The second achievement of RUX is symptom control. Beyond the obvious benefit in terms of patients’ quality of life (well documented with ad hoc questionnaires in clinical trials), reducing symptoms means eliminating variables impacting on outcomes.55,56 In addition, symptom burden is guided by cytokine activation.57 One of the most relevant JAKi-derived insights into MPN pathobiology is the understanding of the role of inflammation. First, a huge variety of cytokines are activated by driver mutations and induce MF complications, eventually affecting survival.58 Second, RUX reverses proinflammatory cytokines.59 Third, clinical improvement with RUX correlates with a reduction in plasma levels of several proinflammatory cytokines.60 Although this anticytokine effect occurs mainly through JAK1 inhibition, itacitinib, a selective JAK1 inhibitor, achieved symptom reduction in 28% to 35% of advanced MF patients (60% intermediate-2 and high risk Dynamic International Prognostic Scoring System [DIPSS]),60 similarly to RUX, thus not producing an additional advantage at that stage. The future challenge will be to switch off cytokines, using JAKis or itacitinib, or to minimize their pathogenetic relevance, using PRM-151 (a recombinant form of pentraxin-2 acting as anti-fibrotic agent),61 earlier in disease development when the overt effect of cytokines is not yet dominant.

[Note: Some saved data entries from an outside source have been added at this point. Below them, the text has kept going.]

-- ==== Sys2Proof/Machine/Atomic.lean ====
section
/-!
DEFINITION. Sys2Proof/Machine/Atomic.lean: the meanings of majors 0x30 to 0x35: atomics, reductions and condition waits
(15 R341 to R354, 18 R388 to R394). An atomic is performed when its word issues (notes/assumptions/7.md).
-/

namespace Sys2Proof.Machine

/-- The operations of R346. -/
inductive AtomOp where
  | add | min | max | and | or | xor | exch | cas | fadd
deriving DecidableEq, Repr, Inhabited

/-- The old value x, the operand y and, for atomc, the new value z: what is written; none when a compare fails
(R346, R348). -/
def AtomOp.apply (op : AtomOp) (sgn : Bool) (w x y z : Nat) : Option Nat :=
  match op with
  | .add => some ((x + y) % 2 ^ w)
  | .min => some (if readInt sgn w x ≤ readInt sgn w y then x else y)
  | .max => some (if readInt sgn w x ≥ readInt sgn w y then x else y)
  | .and => some (x &&& y)
  | .or => some (x ||| y)
  | .xor => some (x ^^^ y)
  | .exch => some y
  | .cas => if x = y then some z else none
  | .fadd => none

/-- One FP32 sum, or two FP16 sums in one word (R347): nearest even, subnormals kept, no flag. -/
def faddBits (half : Bool) (x y : Nat) : Nat :=
  let one := fun (f : Fmt) (p q : Nat) => (addF f FEnv.rne (readF f false p) (readF f false q)).1
  if half then one .f16 (bitsOf x 0 16) (bitsOf y 0 16) + 2 ^ 16 * one .f16 (bitsOf x 16 16) (bitsOf y 16 16)
  else one .f32 x y

/-- What an atomic word is. -/
structure AtomUse where
  op : AtomOp
  sgn : Bool
  /-- access size in bytes -/
  n : Nat
  /-- fadd on two halves -/
  half : Bool
  /-- it returns the old value -/
  returns : Bool
  /-- the orders it accepts (R342) -/
  ords : List Nat
deriving DecidableEq, Repr, Inhabited

/-- The prefix of an atomic word (R342): none, kind 0 with at most flg, or kind 4 with offh 0. -/
def Cx.atomPre (c : Cx) (ords : List Nat) : Bool :=
  match c.pre with
  | .k4 _ _ o sc offh => ords.contains o.toNat && sc.toNat ≤ 4 && offh = 0
  | _ => c.kind0 true

/-- The counter of an atomic word: flag B when a kind-0 prefix sets flg (R342). -/
def Cx.atomFlag (c : Cx) : Option Nat := c.flag c.pre.flg

/-- The scope of an atomic word. -/
def Cx.scope (c : Cx) : Nat := c.pre.scope?.getD 3

/-- The operand fields: a vector or scalar; b vector, scalar or mortar; a scalar d needs scalar a and b (R342). -/
def Cx.atomOperands (c : Cx) (d : Option Nat) (a b : Nat) : Bool :=
  let oa := opdOf c.pre 1 a
  let ob := opdOf c.pre 2 b
  c.srcOk 1 a && c.srcOk 2 b && (oa.isV || oa.isS) && !ob.isQ &&
    (match d with
     | none => true
     | some k => c.dstOk k && !(opdOf c.pre 0 k).isQ && (!(opdOf c.pre 0 k).isS || (oa.isS && ob.isS)))

/-- Whether an atomic is refused by its address region and scope (R343), or by a Relmer window (21 R440). -/
def regionBars (u : AtomUse) (scope pa : Nat) (leaf : Word) : Bool :=
  match bitsOf pa 44 2 with
  | 0 => pteSync leaf && scope < 3
  | 1 => scope < 3 || (pteSync leaf && scope < 3)
  | 2 => bitAt pa 43 || scope ≠ 4 || !(u.returns && (u.op = .add || u.op = .exch || u.op = .cas))
  | _ => pteSync leaf && scope < 3

/-- The leaf and physical address of a virtual address. -/
def leafAt (m : Mach) (w : Who) (va : Nat) : Option (Word × Nat) :=
  match translation m w.part w.ctx va with
  | .leaf e lg => some (e, ptePa e + va % 2 ^ lg)
  | _ => none

/-- The checks of one lane of an atomic word, in the order of R344. -/
def checkAtomic (m : Mach) (w : Who) (u : AtomUse) (scope va : Nat) : Chk :=
  let bars := match leafAt m w va with
    | some (e, pa) => regionBars u scope pa e
    | none => false
  match checkVa m w .atomic u.n false va with
  | .ok l => if bars then .bad .prot 2 else .ok l
  | .bad .regionOwner k => if bars then .bad .prot 2 else .bad .regionOwner k
  | r => r

/-- Who performs an atomic: at device or system scope the home's SYE, so that no dirty copy is read or written; at cluster scope
the rank-0 core; else the issuing core (R343). -/
def atomWho (m : Mach) (w : Who) (scope : Nat) : Who :=
  if scope ≥ 3 then { w with team := m.teams.length }
  else if scope = 2 then
    let t := m.team ((m.team w.team).cluster.getD 0 w.team)
    { w with die := t.die, core := t.core }
  else w

/-- The location as the party that performs the atomic sees it: at device and system scope the issuing die's dirty coh-1 bytes,
and the issuing core's own dirty bytes, are written back first (14 R318, R328, R340), and the home's bank serves the die in its
turn (18 R395). At a narrower scope the performing core recalls what narrow atomics left dirty in others, and an access to a pinned
granule has its turn too (18 R388). -/
def atomLoc (m0 : Mach) (w : Who) (scope n : Nat) (l : Loc) : Mach × Loc :=
  match l with
  | .mem key _ =>
    if scope ≥ 3 then
      let m := takeTurn m0 w key
      let m1 := (m.cores.map Prod.fst).foldl (fun m c =>
        flushAtoms m (c / 64) (c % 64) fun k x => key ≤ k && k < key + n && atomMine m w.die w.core c x) m
      (flushC2In (flushC1In m1 (fun x => x.core / 64 = w.die) key n) (fun c => c = 64 * w.die + w.core) key n, .mem key 0)
    else
      let p := atomWho m0 w scope
      (recallAtoms (takeTurns m0 w [(0, l)]) p.die p.core scope key n, l)
  | _ => (m0, l)

/-- What an atomic writes: at device or system scope the level-2 value; at a narrower one, bytes that stay dirty in the level-1
cache that performs it (R343, 14 R340; who sees them before they are written back: notes/assumptions/89.md). A pinned granule is
written at its SYE (18 R388), a device-control register in its region (notes/assumptions/38.md). -/
def doAtomic (m : Mach) (w : Who) (scope n v : Nat) (l : Loc) : Mach :=
  let p := atomWho m w scope
  match l with
  | .mem key leaf =>
    if scope < 3 && keyRegion key ≠ 3 && !pinned m key && pteCoh leaf = 0 then
      let m0 := supersede (supersede m w key n) p key n
      let c := m0.core p.die p.core
      let clu := if scope = 2 then (m.team w.team).cluster.head? else none
      let f := fun t (ib : Nat × Byte) => Tbl.set none t (key + ib.1) (some { clu := clu, tag := w.tag, val := ib.2 })
      m0.setCore p.die p.core { c with atoms := ((List.range n).zip (toBytes n v)).foldl f c.atoms }
    else doStore m p n v l
  | _ => doStore m p n v l

/-- The read-modify-writes of some lanes, lowest lane first (R345): the device after them and each lane's old value. -/
def atomAll (u : AtomUse) (w : Who) (scope : Nat) (y z : Nat → Nat) : List (Nat × Loc) → Mach → Mach × List (Nat × Nat)
  | [], m => (m, [])
  | (l, loc) :: rest, m =>
    let (m1, at') := atomLoc m w scope u.n loc
    let p := atomWho m1 w scope
    let x := seeNum m1 p u.n at'
    let new := match u.op with
      | .fadd => some (faddBits u.half x (y l))
      | op => op.apply u.sgn (8 * u.n) x (y l) (z l)
    let m2 := match new with
      | some v => doAtomic m1 w scope u.n v at'
      | none => m1
    let r := atomAll u w scope y z rest m2
    (r.1, (l, x) :: r.2)

/-- The register b + 1 of atomc (R348). -/
def Cx.pairOk (c : Cx) (b : Nat) : Bool :=
  (b ≤ 94 || (0x60 ≤ b && b ≤ 0x66) || (0x70 ≤ b && b ≤ 0x7E)) && (opdOf c.pre 3 (b + 1)).exists? c.g

/-- An atomic word with operands a and b, and a destination unless it is a red. With a scalar destination the access is one
(R32, R342; DEDUCED, notes/assumptions/9.md). -/
def atomBody (u : AtomUse) (d a b : Nat) (c : Cx) (m : Mach) : Eff :=
  if !(c.atomPre u.ords && c.atomOperands (if u.returns then some d else none) a b && (u.returns || d = 0) &&
      (u.op ≠ .cas || c.pairOk b)) then c.illegal
  else if c.act = 0 then .ok m
  else if c.pre.ord ≥ 3 && earlierHeld m c.gi then .stall {}
  else
    match c.read m 1 a with
    | .error e => e
    | .ok (m1, va) =>
      match c.read m1 2 b with
      | .error e => e
      | .ok (m2, vb) =>
        match (if u.op = .cas then c.read m2 3 (b + 1) else .ok (m2, fun _ => 0)) with
        | .error e => e
        | .ok (m3, vz) =>
          match (if u.returns then c.destStop d else none) with
          | some e => e
          | none =>
            let scal := u.returns && (opdOf c.pre 0 d).isS
            match unlessHeld m3 c.gi u.n (judge (c.lanes.map fun l => (l, va l, checkAtomic m3 c.who u c.scope (va l).toNat))) with
            | .error e => c.stopEff e
            | .ok all =>
              let ls := if scal then all.take 1 else all
              if anyPoison m3 u.n ls then c.raise .sramUe 0 0
              else
                let low := fun (v : Word) => v.toNat % 2 ^ (8 * u.n)
                let r := atomAll u c.who c.scope (fun l => low (vb l)) (fun l => low (vz l)) ls (pinLocs (c.release m3) ls)
                let old := r.2.map fun p => (p.1, if u.n = 4 then lane32 u.sgn p.2 else BitVec.ofNat 64 p.2)
                let wr := if u.returns then c.wrOf d old else ([], [])
                c.long r.1 c.atomFlag wr.1 wr.2 .ready

/-- Uses by operation and type. -/
def atomUse (op : AtomOp) (t : WTy) : AtomUse :=
  { op := op, sgn := wtSigned t, n := wtWidth t / 8, half := false, returns := true, ords := [0, 1, 2, 3, 4] }
def redUse (op : AtomOp) (t : WTy) : AtomUse := { atomUse op t with returns := false, ords := [0, 1, 3] }
def faddUse (t : ATy) (returns : Bool) : AtomUse :=
  { op := .fadd, sgn := false, n := 4, half := t = .f16x2, returns := returns, ords := if returns then [0, 1, 2, 3, 4] else [0, 1, 3] }

/-- An atomic word: CTL with a scalar destination, else MEM (R342). -/
def atomWord (u : AtomUse) (x : Pre) (ch : Bool) (d a b : Nat) (s : State) : Host.Outcome State Fault Refusal :=
  issue (some (if u.returns then destClass x .mem d else .mem)) false x ch (atomBody u d a b) s

/-- ATOM_ADD (R346). -/
def execAtomAdd (x : Pre) (ch : Bool) (t : WTy) (d a b : BitVec 7) (s : State) : Host.Outcome State Fault Refusal :=
  atomWord (atomUse .add t) x ch d.toNat a.toNat b.toNat s
/-- ATOM_MIN (R346). -/
def execAtomMin (x : Pre) (ch : Bool) (t : WTy) (d a b : BitVec 7) (s : State) : Host.Outcome State Fault Refusal :=
  atomWord (atomUse .min t) x ch d.toNat a.toNat b.toNat s
/-- ATOM_MAX (R346). -/
def execAtomMax (x : Pre) (ch : Bool) (t : WTy) (d a b : BitVec 7) (s : State) : Host.Outcome State Fault Refusal :=
  atomWord (atomUse .max t) x ch d.toNat a.toNat b.toNat s
/-- ATOM_AND (R346). -/
def execAtomAnd (x : Pre) (ch : Bool) (t : WTy) (d a b : BitVec 7) (s : State) : Host.Outcome State Fault Refusal :=
  atomWord (atomUse .and t) x ch d.toNat a.toNat b.toNat s
/-- ATOM_OR (R346). -/
def execAtomOr (x : Pre) (ch : Bool) (t : WTy) (d a b : BitVec 7) (s : State) : Host.Outcome State Fault Refusal :=
  atomWord (atomUse .or t) x ch d.toNat a.toNat b.toNat s
/-- ATOM_XOR (R346). -/
def execAtomXor (x : Pre) (ch : Bool) (t : WTy) (d a b : BitVec 7) (s : State) : Host.Outcome State Fault Refusal :=
  atomWord (atomUse .xor t) x ch d.toNat a.toNat b.toNat s
/-- ATOM_EXCH (R346). -/
def execAtomExch (x : Pre) (ch : Bool) (t : WTy) (d a b : BitVec 7) (s : State) : Host.Outcome State Fault Refusal :=
  atomWord (atomUse .exch t) x ch d.toNat a.toNat b.toNat s
/-- ATOMC: the compare value in b, the new value in b + 1 (R348). -/
def execAtomc (x : Pre) (ch : Bool) (t : WTy) (d a b : BitVec 7) (s : State) : Host.Outcome State Fault Refusal :=
  atomWord (atomUse .cas t) x ch d.toNat a.toNat b.toNat s
/-- RED_ADD (R350). -/
def execRedAdd (x : Pre) (ch : Bool) (t : WTy) (a b : BitVec 7) (s : State) : Host.Outcome State Fault Refusal :=
  atomWord (redUse .add t) x ch 0 a.toNat b.toNat s
/-- RED_MIN (R350). -/
def execRedMin (x : Pre) (ch : Bool) (t : WTy) (a b : BitVec 7) (s : State) : Host.Outcome State Fault Refusal :=
  atomWord (redUse .min t) x ch 0 a.toNat b.toNat s
/-- RED_MAX (R350). -/
def execRedMax (x : Pre) (ch : Bool) (t : WTy) (a b : BitVec 7) (s : State) : Host.Outcome State Fault Refusal :=
  atomWord (redUse .max t) x ch 0 a.toNat b.toNat s
/-- RED_AND (R350). -/
def execRedAnd (x : Pre) (ch : Bool) (t : WTy) (a b : BitVec 7) (s : State) : Host.Outcome State Fault Refusal :=
  atomWord (redUse .and t) x ch 0 a.toNat b.toNat s
/-- RED_OR (R350). -/
def execRedOr (x : Pre) (ch : Bool) (t : WTy) (a b : BitVec 7) (s : State) : Host.Outcome State Fault Refusal :=
  atomWord (redUse .or t) x ch 0 a.toNat b.toNat s
/-- RED_XOR (R350). -/
def execRedXor (x : Pre) (ch : Bool) (t : WTy) (a b : BitVec 7) (s : State) : Host.Outcome State Fault Refusal :=
  atomWord (redUse .xor t) x ch 0 a.toNat b.toNat s
/-- ATOM_FADD (R347). -/
def execAtomFadd (x : Pre) (ch : Bool) (t : ATy) (d a b : BitVec 7) (s : State) : Host.Outcome State Fault Refusal :=
  atomWord (faddUse t true) x ch d.toNat a.toNat b.toNat s
/-- RED_FADD (R347). -/
def execRedFadd (x : Pre) (ch : Bool) (t : ATy) (a b : BitVec 7) (s : State) : Host.Outcome State Fault Refusal :=
  atomWord (faddUse t false) x ch 0 a.toNat b.toNat s

/-! Condition waits (R351 to R353, 18 R392, R393). -/

/-- A monitor takes an entry: it reads and tests the location, and stays armed when the condition does not hold. -/
def armMonitor (m : Mach) (die : Nat) (k : Monitor) : Mach :=
  if monitorHolds m k then satisfy m k
  else m.setMc die { m.mc die with mons := (m.mc die).mons ++ [k] }

/-- A monitor arrives at its SYE: it takes an entry, or waits in the arm queue, whatever its length (DESIGN CHOICE,
notes/assumptions/88.md). -/
def arriveMonitor (m : Mach) (k : Monitor) : Mach :=
  let die := homeDie m (keyPart k.key) (keyOff k.key)
  let x := m.mc die
  if x.mons.length < 65536 && x.arms.isEmpty then armMonitor m die k else m.setMc die { x with arms := x.arms ++ [k] }

/-- Lanes of one word with equal address and value share a monitor (R352): address, value, lanes. -/
def shareMonitors : List (Nat × Nat × Word) → List (Nat × Word × Mask)
  | [] => []
  | (l, key, v) :: rest =>
    let more := shareMonitors rest
    match more.find? fun e => e.1 = key && e.2.1 = v with
    | some e => (key, v, e.2.2 ||| maskOf [l]) :: more.filter fun e => !(e.1 = key && e.2.1 = v)
    | none => (key, v, maskOf [l]) :: more

/-- The lowest address of some lanes. -/
def lowestAddr (as : List Word) : Word := (firstBy (fun (a b : Word) => a.toNat < b.toNat) as).getD 0

/-- WAITC: a monitor for each lane of Active (R351, R352). -/
def execWaitc (x : Pre) (ch : Bool) (t : WTy) (n : BitVec 4) (a b : BitVec 7) (s : State) : Host.Outcome State Fault Refusal :=
  issue (some .mem) false x ch (fun c m =>
    let size := wtWidth t / 8
    if !(c.atomPre [0, 1, 2] && c.atomOperands none a.toNat b.toNat && c.scope ≥ 3 && n.toNat ≤ 5) then c.illegal
    else if c.act = 0 then .ok m
    else
      match c.read m 1 a.toNat with
      | .error e => e
      | .ok (m1, va) =>
        match c.read m1 2 b.toNat with
        | .error e => e
        | .ok (m2, vb) =>
          match unlessHeld m2 c.gi size (checkLanes m2 c.who .load size false (c.lanes.map fun l => (l, va l))) with
          | .error e => c.stopEff e
          | .ok ls =>
            let outside := c.lanes.filter fun l => match leafAt m2 c.who (va l).toNat with
              | some (_, pa) => bitsOf pa 44 2 ≠ 0
              | none => true
            if outside ≠ [] then c.raise .prot (lowestAddr (outside.map va)) (maskOf outside)
            else if anyPoison m2 size ls then c.raise .sramUe 0 0
            else
              let keys := ls.filterMap fun l => match l.2 with
                | .mem key _ => some (l.1, key, BitVec.ofNat 64 ((vb l.1).toNat % 2 ^ (8 * size)))
                | _ => none
              let id := (m2.grp c.gi).nextId
              let seen := ls.foldl (fun m l => (atomLoc m c.who 3 size l.2).1) (pinLocs m2 ls)
              match c.long seen c.atomFlag [] [] (.monitors keys.length) with
              | .ok m3 =>
                let mons := (shareMonitors keys).map fun e =>
                  ({ grp := c.gi, id := id, lanes := e.2.2, key := e.1, size := size, cond := n.toNat, sgn := wtSigned t, val := e.2.1,
                     acq := c.pre.ord = 2 } : Monitor)
                .ok (mons.foldl arriveMonitor m3)
              | e => e) s

end Sys2Proof.Machine
end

Beyond the effect on symptoms, cytokine activation induces progressive bone marrow fibrosis, which is relevant for outcomes in MF and PV.62,63 RUX induces stabilization and reduction of bone marrow fibrosis in 32% and 16% of MF, respectively.64 Abrogation of bone marrow fibrosis has been proposed as a potential end point for new agents or combinations. Although this is clearly intriguing, such an end point will require the evaluation of many biopsy samples, and we argue that the sole reduction of fibrosis, without the achievement of a normalization of blood counts and splenomegaly, is not a critical end point for advanced MF patients.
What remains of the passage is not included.